**Required action:**
Report all lines below with the word "Option".

**Input for this task:**
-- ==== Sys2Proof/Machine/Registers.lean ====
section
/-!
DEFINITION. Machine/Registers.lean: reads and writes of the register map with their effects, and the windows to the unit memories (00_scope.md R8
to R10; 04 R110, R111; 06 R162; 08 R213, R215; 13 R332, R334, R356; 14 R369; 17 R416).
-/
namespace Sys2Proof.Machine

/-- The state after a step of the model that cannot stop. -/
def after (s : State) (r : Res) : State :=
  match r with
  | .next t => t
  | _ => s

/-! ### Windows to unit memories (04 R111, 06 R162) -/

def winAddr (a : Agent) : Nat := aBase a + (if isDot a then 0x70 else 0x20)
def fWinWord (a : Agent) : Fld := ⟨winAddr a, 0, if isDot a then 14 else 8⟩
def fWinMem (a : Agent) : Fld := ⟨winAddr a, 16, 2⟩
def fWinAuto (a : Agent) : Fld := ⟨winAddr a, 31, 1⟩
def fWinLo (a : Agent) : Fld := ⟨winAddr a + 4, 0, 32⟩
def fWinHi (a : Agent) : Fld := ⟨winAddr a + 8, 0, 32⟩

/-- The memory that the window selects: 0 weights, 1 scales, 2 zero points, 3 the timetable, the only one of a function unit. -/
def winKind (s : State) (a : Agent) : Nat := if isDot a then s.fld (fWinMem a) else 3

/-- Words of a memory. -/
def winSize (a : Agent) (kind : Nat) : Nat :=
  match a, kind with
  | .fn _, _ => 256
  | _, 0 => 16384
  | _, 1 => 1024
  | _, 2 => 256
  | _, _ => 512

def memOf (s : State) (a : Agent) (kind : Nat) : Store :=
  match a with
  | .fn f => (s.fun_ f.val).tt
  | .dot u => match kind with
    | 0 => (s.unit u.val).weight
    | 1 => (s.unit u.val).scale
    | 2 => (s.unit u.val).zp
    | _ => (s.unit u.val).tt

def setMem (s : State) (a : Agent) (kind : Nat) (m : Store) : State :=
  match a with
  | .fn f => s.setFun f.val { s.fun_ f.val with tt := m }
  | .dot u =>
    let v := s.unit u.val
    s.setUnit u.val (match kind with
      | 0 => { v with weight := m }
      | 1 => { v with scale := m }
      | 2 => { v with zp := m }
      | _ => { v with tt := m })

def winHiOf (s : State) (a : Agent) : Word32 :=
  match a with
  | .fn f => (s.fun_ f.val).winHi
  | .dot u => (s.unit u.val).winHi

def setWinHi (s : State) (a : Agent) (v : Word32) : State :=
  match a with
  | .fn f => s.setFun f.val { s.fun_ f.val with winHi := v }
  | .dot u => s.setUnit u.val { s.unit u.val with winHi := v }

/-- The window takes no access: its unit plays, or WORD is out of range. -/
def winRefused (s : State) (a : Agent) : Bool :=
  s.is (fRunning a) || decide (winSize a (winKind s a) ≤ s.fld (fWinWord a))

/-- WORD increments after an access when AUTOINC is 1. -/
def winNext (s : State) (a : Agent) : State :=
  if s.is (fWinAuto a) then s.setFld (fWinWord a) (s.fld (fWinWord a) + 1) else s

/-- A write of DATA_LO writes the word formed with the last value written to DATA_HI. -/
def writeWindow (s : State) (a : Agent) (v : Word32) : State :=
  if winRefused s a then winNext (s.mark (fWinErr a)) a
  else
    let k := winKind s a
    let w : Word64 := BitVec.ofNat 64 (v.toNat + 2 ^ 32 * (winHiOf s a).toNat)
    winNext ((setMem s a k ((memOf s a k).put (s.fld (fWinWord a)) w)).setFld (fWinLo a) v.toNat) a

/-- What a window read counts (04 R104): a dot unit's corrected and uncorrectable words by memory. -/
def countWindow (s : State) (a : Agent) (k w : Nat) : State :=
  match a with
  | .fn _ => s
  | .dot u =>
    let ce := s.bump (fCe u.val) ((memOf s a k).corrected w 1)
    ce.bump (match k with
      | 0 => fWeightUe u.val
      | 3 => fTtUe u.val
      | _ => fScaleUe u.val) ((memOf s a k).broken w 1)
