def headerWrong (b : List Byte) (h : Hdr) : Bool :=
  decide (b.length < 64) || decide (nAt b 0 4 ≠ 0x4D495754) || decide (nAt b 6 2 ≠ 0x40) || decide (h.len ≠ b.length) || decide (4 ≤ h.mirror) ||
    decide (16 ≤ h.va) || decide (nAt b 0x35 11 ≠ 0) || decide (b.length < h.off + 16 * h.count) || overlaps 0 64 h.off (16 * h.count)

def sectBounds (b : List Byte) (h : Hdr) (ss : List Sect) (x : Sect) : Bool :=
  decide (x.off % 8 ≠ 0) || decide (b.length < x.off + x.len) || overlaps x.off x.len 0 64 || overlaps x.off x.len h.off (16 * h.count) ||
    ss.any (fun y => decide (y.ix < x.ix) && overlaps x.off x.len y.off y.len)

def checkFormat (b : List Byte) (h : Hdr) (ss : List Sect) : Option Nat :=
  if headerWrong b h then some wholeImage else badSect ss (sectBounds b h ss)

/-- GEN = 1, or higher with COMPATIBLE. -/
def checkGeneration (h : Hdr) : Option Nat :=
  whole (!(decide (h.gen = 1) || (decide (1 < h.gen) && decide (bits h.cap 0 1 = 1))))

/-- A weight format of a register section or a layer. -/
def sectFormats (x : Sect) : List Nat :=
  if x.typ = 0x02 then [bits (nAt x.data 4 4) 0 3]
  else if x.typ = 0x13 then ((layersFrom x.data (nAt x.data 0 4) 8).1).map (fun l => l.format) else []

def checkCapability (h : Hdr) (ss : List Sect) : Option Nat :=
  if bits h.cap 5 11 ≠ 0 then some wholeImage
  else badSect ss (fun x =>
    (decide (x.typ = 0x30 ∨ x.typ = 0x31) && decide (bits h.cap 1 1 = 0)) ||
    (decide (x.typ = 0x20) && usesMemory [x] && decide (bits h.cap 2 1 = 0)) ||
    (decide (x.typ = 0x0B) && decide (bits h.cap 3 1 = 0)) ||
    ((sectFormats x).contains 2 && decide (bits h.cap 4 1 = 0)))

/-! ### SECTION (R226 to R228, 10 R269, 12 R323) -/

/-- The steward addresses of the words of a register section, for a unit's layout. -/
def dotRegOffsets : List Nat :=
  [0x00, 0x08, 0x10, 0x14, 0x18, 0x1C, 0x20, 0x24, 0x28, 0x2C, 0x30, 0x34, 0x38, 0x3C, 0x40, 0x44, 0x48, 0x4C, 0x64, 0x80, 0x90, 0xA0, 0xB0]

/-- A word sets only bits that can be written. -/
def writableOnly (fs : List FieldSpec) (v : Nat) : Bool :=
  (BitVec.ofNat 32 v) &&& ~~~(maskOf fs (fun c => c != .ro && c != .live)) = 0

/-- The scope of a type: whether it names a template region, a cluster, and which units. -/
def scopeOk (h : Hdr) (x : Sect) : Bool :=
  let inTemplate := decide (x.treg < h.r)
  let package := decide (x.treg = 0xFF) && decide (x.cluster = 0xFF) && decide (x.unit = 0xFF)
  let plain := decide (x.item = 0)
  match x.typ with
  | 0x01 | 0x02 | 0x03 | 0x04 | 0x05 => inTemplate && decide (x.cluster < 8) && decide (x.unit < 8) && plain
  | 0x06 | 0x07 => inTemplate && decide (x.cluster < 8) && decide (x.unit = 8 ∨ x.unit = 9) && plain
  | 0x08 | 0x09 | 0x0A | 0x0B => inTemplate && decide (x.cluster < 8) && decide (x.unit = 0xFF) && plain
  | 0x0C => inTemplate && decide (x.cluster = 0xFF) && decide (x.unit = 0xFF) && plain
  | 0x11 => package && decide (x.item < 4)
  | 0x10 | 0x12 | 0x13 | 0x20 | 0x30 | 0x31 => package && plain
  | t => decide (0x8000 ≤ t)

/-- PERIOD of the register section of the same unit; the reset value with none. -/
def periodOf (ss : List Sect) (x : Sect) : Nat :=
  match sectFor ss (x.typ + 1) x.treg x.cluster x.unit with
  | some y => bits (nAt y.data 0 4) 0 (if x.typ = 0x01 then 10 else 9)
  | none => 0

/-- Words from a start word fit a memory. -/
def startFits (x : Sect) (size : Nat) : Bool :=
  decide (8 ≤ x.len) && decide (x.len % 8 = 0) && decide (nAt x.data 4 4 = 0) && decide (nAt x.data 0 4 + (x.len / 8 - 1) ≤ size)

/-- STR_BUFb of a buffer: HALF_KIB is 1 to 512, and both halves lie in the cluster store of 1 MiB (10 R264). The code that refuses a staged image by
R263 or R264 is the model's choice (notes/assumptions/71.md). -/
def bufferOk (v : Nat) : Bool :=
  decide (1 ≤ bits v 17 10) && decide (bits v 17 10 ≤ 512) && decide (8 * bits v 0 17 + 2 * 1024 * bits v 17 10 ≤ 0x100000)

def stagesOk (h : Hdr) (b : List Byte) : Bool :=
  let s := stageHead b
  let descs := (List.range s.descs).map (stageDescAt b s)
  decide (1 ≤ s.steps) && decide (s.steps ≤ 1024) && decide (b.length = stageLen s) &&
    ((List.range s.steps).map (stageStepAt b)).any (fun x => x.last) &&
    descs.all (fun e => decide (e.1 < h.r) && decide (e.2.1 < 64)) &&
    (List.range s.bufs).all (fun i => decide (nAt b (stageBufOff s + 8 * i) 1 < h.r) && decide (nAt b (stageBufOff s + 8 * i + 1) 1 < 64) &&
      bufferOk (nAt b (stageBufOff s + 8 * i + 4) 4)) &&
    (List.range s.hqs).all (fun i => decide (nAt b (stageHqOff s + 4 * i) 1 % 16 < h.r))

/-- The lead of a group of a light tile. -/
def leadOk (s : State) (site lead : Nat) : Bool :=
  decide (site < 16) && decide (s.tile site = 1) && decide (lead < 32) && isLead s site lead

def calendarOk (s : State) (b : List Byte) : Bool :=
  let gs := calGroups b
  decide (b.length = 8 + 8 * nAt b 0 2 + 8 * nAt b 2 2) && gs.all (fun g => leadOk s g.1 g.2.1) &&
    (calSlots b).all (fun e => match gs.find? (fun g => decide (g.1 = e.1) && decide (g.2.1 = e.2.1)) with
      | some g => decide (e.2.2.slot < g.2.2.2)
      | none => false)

**Exercise output:**
def checkFormat (b : List Byte) (h : Hdr) (ss : List Sect) : Option Nat :=
def checkGeneration (h : Hdr) : Option Nat :=
def checkCapability (h : Hdr) (ss : List Sect) : Option Nat :=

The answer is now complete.